Cette nuit, quelque chose avait changé. J'avais préféré ne rien dire, ne pas briser cette bulle de bonheur précaire, mais sur mon bras, le chiffre 5 avait été remplacé par un 6.

Ce chiffre est pour moi, il m'attend.

Qu'est-ce que cela pouvait bien vouloir dire ? Qui avait péri pendant que nous nous cachions lâchement du monde ? La culpabilité me rongeait, acide et implacable.

Je préférais ne pas savoir. Pas encore. Pas tout de suite.

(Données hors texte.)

-- ==== Sys2Proof/Certificates/Slice0/Obligations.lean ====
section
/-! DEFINITION. The statements for the provers. Each docstring names the rule of spec/ it comes from; where a clause rests
on a choice that the spec marks as its own (D<n> of 92_eei_decisions.md) or that the model made (log <n>), it says so. -/

open Sys2Proof Sys2Proof.Machine

/-! ### Encoding (30_encoding.md) -/

/-- Words written out from the patterns of R56 decode to their instructions (the patterns are the spec's own, D3). -/
def Obligations.SampleWordsDecode : Prop :=
  decodeWord 0x00E0 = .ok .cls ∧ decodeWord 0x00EE = .ok .ret ∧ decodeWord 0x0123 = .ok (.sys 0x123) ∧
  decodeWord 0x1234 = .ok (.jp 0x234) ∧ decodeWord 0x3A10 = .ok (.seImm 0xA 0x10) ∧
  decodeWord 0x8126 = .ok (.shr 1 2) ∧ decodeWord 0xA22A = .ok (.ldI 0x22A) ∧
  decodeWord 0xD125 = .ok (.drw 1 2 5) ∧ decodeWord 0xE19E = .ok (.skp 1) ∧ decodeWord 0xFF65 = .ok (.ldRegs 0xF)

/-- Every well-formed instruction decodes back from its word, from its bytes whatever follows them, and from the word as
the opcode table numbers its bits (R52 to R56; the patterns are D3, D4). -/
def Obligations.DecodeOfEncode : Prop :=
  ∀ (i : Instr) (rest : List Byte), i.wellFormed = true →
    decodeWord (encode i) = .ok i ∧ decode (encodeBytes i ++ rest) = .ok (i, rest) ∧
    decodeTableWord 16 (encode i).toNat = some i

/-- A word that decodes is the encoding of what it decodes to, which is well formed: no bit of an opcode is dropped
(R53 to R56; D3, D4). -/
def Obligations.EncodeOfDecode : Prop :=
  ∀ (op : Opcode) (i : Instr), decodeWord op = .ok i → i.wellFormed = true ∧ encode i = op

/-- The illegal opcodes are exactly the five lists of R58 (masks: D4). -/
def Obligations.IllegalOpcodesAreTheListedOnes : Prop :=
  ∀ op : Opcode,
    decodeWord op = .error (.unknownInstruction op) ↔
      (op.toNat / 0x1000 = 0x5 ∧ op.toNat % 16 ≠ 0) ∨
      (op.toNat / 0x1000 = 0x8 ∧ op.toNat % 16 ∈ [0x8, 0x9, 0xA, 0xB, 0xC, 0xD, 0xF]) ∨
      (op.toNat / 0x1000 = 0x9 ∧ op.toNat % 16 ≠ 0) ∨
      (op.toNat / 0x1000 = 0xE ∧ op.toNat % 256 ∉ [0x9E, 0xA1]) ∨
      (op.toNat / 0x1000 = 0xF ∧ op.toNat % 256 ∉ [0x07, 0x0A, 0x15, 0x18, 0x1E, 0x29, 0x33, 0x55, 0x65])

/-- The first entry that matches selects the instruction, and the only overlap of two entries is 00E0 or 00EE with 0NNN,
where the earlier one wins (R56; masks and order: D4). -/
def Obligations.FirstMatchingEntryWins : Prop :=
  (∀ (op : Opcode) (i : Instr), decodeWord op = .ok i ↔
    ∃ (k : Nat) (r : DecodeRow), decodeTable[k]? = some r ∧ op &&& r.mask = r.value ∧ r.build op = i ∧
      ∀ (j : Nat) (q : DecodeRow), j < k → decodeTable[j]? = some q → op &&& q.mask ≠ q.value) ∧
  (∀ (op : Opcode) (j k : Nat) (q r : DecodeRow), j < k → decodeTable[j]? = some q → decodeTable[k]? = some r →
    op &&& q.mask = q.value → op &&& r.mask = r.value →
    k = 2 ∧ (j = 0 ∧ op = 0x00E0 ∧ decodeWord op = .ok .cls ∨ j = 1 ∧ op = 0x00EE ∧ decodeWord op = .ok .ret))

/-! ### The step and the cycle (60_exceptions.md) -/

/-- When it is the interpreter's turn and the bytes at pc decode to `i`, the step is `exec i`, on the state whose batch has
one cycle less and whose next host input has one cycle less to wait (R107, R108; how a tick is cut into steps is log 4). -/
def Obligations.StepRunsTheDecodedInstruction : Prop :=
  ∀ (s : State) (n : Nat) (hi lo : Byte) (i : Instr),
    s.running = true → s.batch = some (n + 1) → s.keyDue = false → s.pc.toNat ≤ 0xFFE →
    s.memRead (BitVec.ofNat 12 s.pc.toNat) = hi → s.memRead (BitVec.ofNat 12 (s.pc.toNat + 1)) = lo →
    decode [hi, lo] = .ok (i, []) →
    step s = exec i s.beginCycle ∧ s.beginCycle.batch = some n ∧ s.beginCycle.inputs = passCycle s.inputs ∧
    KeepsAllBut [.batch, .inputs] s s.beginCycle

/-- R107, the four steps of a cycle: the fetch check, the big-endian opcode, the decode check, the instruction's own rule; only
CALL and RET raise while executing; a cycle that raises has none of its effects; no cycle runs while `running` is 0. -/
def Obligations.CycleFetchesDecodesExecutes : Prop :=
  (∀ s : State, s.pc.toNat + 1 > 0xFFF → ∃ op, cycle s = .next (s.raiseFatal .invalidOpcodeFetch op)) ∧
  (∀ (s : State) (op : Opcode), s.pc.toNat + 1 ≤ 0xFFF →
    op.toNat = 256 * (s.memRead (BitVec.ofNat 12 s.pc.toNat)).toNat
      + (s.memRead (BitVec.ofNat 12 (s.pc.toNat + 1))).toNat →
    ((∀ r ∈ decodeTable, op &&& r.mask ≠ r.value) → cycle s = .next (s.raiseFatal .unknownInstruction op)) ∧
    (∀ i, decodeWord op = .ok i → cycle s = exec i s)) ∧
  (∀ (s : State) (i : Instr) (kind : FatalKind) (op : Opcode), exec i s = .next (s.raiseFatal kind op) →
    (∃ nnn, i = .call nnn ∧ kind = .callStackOverflow) ∨ (i = .ret ∧ kind = .callStackUnderflow)) ∧
  (∀ (s : State) (kind : FatalKind) (op : Opcode),
    KeepsAllBut [.err, .running, .tone, .batch, .outputs] s (s.raiseFatal kind op)) ∧
  (∀ s : State, s.running = false → step s = .next s.takeInput ∨ step s = .next s.endTick)

/-- The fatal-error entry (R111; its record and the cleared run are D21): what it writes, and that everything else stays; a
fetch error reports opcode 0x0000. The end of the tick in the same step is log 8, the list `outputs` log 9. -/
def Obligations.FatalErrorEntry : Prop :=
  (∀ (s : State) (kind : FatalKind) (op : Opcode),
    (s.raiseFatal kind op).err = some ⟨kind, s.pc, op⟩ ∧ (s.raiseFatal kind op).running = false ∧
    (s.raiseFatal kind op).tone = false ∧ (s.raiseFatal kind op).batch = none ∧
    (s.raiseFatal kind op).outputs = .fatal ⟨kind, s.pc, op⟩ :: s.outputs ∧
    KeepsAllBut [.err, .running, .tone, .batch, .outputs] s (s.raiseFatal kind op)) ∧
  (∀ s : State, s.pc.toNat ≥ 0xFFF → cycle s = .next (s.raiseFatal .invalidOpcodeFetch 0x0000)) ∧
  [FatalKind.invalidOpcodeFetch, .unknownInstruction, .callStackOverflow, .callStackUnderflow].map FatalKind.code
    = [1, 2, 3, 4]

/-- Every step goes on, and a step that records a new error is one cycle that met exactly that error's cause, at its own pc,
with nothing of the program's state changed and the run halted (R110, R111; state at an error and reported opcode: D21;
that an error is a next state: log 7; the list `outputs`: log 9). -/
def Obligations.NewErrorsArePrecise : Prop :=
  ∀ s : State, ∃ t, step s = .next t ∧ ∀ r : FatalRecord, t.err = some r → t.err ≠ s.err →
    r.pc = s.pc ∧ t.running = false ∧ t.tone = false ∧ t.batch = none ∧ t.outputs = .fatal r :: s.outputs ∧
    KeepsAllBut [.err, .running, .tone, .batch, .outputs, .inputs] s t ∧
    match r.kind with
    | .invalidOpcodeFetch => s.fetch = none ∧ r.opcode = 0x0000
    | .unknownInstruction => s.fetch = some r.opcode ∧ decodeWord r.opcode = .error (.unknownInstruction r.opcode)
    | .callStackOverflow => s.fetch = some r.opcode ∧ r.opcode.toNat / 0x1000 = 2 ∧ s.sp.val = 16
    | .callStackUnderflow => s.fetch = some r.opcode ∧ r.opcode = 0x00EE ∧ s.sp.val = 0

/-- A halted run stays halted: with no input, or with a `stop`, a `tick` or a `setKey` next, a step changes nothing but the
keypad and the host's own lists; only `start` makes it run (R112, R122; timers while stopped: D26; a step with nothing
to do: log 5). -/
def Obligations.HaltedRunStaysHalted : Prop :=
  (∀ s : State, s.Halted → s.inputs = [] → step s = .next s) ∧
  (∀ (s : State) (w : Nat) (op : HostOp) (rest : List HostInput), s.Halted → s.inputs = ⟨w, op⟩ :: rest →
    (op = .stop ∨ op = .tick ∨ ∃ k pressed, op = .setKey k pressed) →
    ∃ t, step s = .next t ∧ t.Halted ∧ t.inputs = rest ∧
      KeepsOutside (fun p => p = .inputs ∨ p = .outputs ∨ ∃ k, p = .key k) s t) ∧
  (∀ s t : State, s.Halted → step s = .next t → t.running = true → ∃ w rest, s.inputs = ⟨w, .start⟩ :: rest)

/-! ### The tick (60_exceptions.md R108, R109) -/

/-- A tick begins with one decrement of each timer that is not 0, and opens a batch of `CYCLES_PER_TICK` cycles; while the run
is stopped it does nothing (R108 step 1; order D25, stopped D26; the batch as a field is log 4). -/
def Obligations.TickCountsTimersDownOnce : Prop :=
  ∀ (s : State) (w : Nat) (rest : List HostInput), s.batch = none → s.inputs = ⟨w, .tick⟩ :: rest →
    (s.running = true → ∃ t, step s = .next t ∧ t.dt.toNat = s.dt.toNat - 1 ∧ t.st.toNat = s.st.toNat - 1 ∧
      t.batch = some s.cfg.cyclesPerTick ∧ t.inputs = rest ∧
      KeepsAllBut [.delay, .sound, .batch, .inputs] s t) ∧
    (s.running = false → ∃ t, step s = .next t ∧ t.inputs = rest ∧ KeepsAllBut [.inputs] s t)

/-- One cycle uses one of the batch's cycles, or ends the tick by a fatal error (R108 step 2, R111; log 4, log 8). -/
def Obligations.BatchRunsOneCycleAtATime : Prop :=
  ∀ (s : State) (n : Nat), s.running = true → s.batch = some (n + 1) → s.keyDue = false →
    ∃ t, step s = .next t ∧ t.cfg = s.cfg ∧ t.inputs = passCycle s.inputs ∧
      ((t.running = true ∧ t.batch = some n ∧ t.tone = s.tone) ∨
       (t.running = false ∧ t.batch = none ∧ t.tone = false ∧ ∃ r, t.err = some r ∧ r.pc = s.pc))

/-- When no cycle of the batch is left the tick ends: the tone is on exactly when the run goes on and ST is not 0, and nothing
else changes (R31, R108 step 3; D25). -/
def Obligations.TickEndSamplesTheTone : Prop :=
  ∀ (s : State) (n : Nat), s.batch = some n → s.keyDue = false → (n = 0 ∨ s.running = false) →
    ∃ t, step s = .next t ∧ (t.tone = true ↔ s.running = true ∧ s.st.toNat ≠ 0) ∧ t.batch = none ∧
      KeepsAllBut [.tone, .batch] s t

/-- What can change a timer in one step: the start of a tick, by one down; FX15 or FX18, to a register's value; `reset` or a
successful `load`, to 0. Nothing else, so no timer wraps or counts up by itself (R26, R27, R109; D25, D26; that reset and
load clear them: R123, R124, D22, D23; when each may act: log 4). -/
def Obligations.TimersChangeOnlyByTickLoadOrWrite : Prop :=
  ∀ s t : State, step s = .next t →
    (t.dt ≠ s.dt →
      (∃ w rest, s.inputs = ⟨w, .tick⟩ :: rest ∧ t.dt.toNat + 1 = s.dt.toNat ∧ s.running = true ∧ s.batch = none) ∨
      (∃ w rest, (s.inputs = ⟨w, .reset⟩ :: rest ∨ ∃ p, s.inputs = ⟨w, .load p⟩ :: rest) ∧ t.dt = 0 ∧ s.batch = none) ∨
      (∃ op x, s.fetch = some op ∧ decodeWord op = .ok (.ldDtVx x) ∧ t.dt = s.getV x ∧ s.running = true)) ∧
    (t.st ≠ s.st →
      (∃ w rest, s.inputs = ⟨w, .tick⟩ :: rest ∧ t.st.toNat + 1 = s.st.toNat ∧ s.running = true ∧ s.batch = none) ∨
      (∃ w rest, (s.inputs = ⟨w, .reset⟩ :: rest ∨ ∃ p, s.inputs = ⟨w, .load p⟩ :: rest) ∧ t.st = 0 ∧ s.batch = none) ∨
      (∃ op x, s.fetch = some op ∧ decodeWord op = .ok (.ldStVx x) ∧ t.st = s.getV x ∧ s.running = true))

Malgré la lourdeur de mes pensées, je me levai du lit doucement, avec précaution. Gabriel grogna immédiatement, son visage se fronçant dans son sommeil. Il tendit une main vers moi, cherchant instinctivement ma chaleur, me suppliant sans un mot de revenir près de lui.

Mon cœur se serra. Comment pouvais-je lui imposer de retourner là-bas ? De faire face à l'horreur qui nous attendait ?

Je me rallongeai contre lui, me laissant aller aux caresses qu'il avait entreprises presque inconsciemment sur ma tête. Ses doigts dans mes cheveux traçaient des motifs apaisants, comme s'il essayait de me retenir par ce simple geste tendre.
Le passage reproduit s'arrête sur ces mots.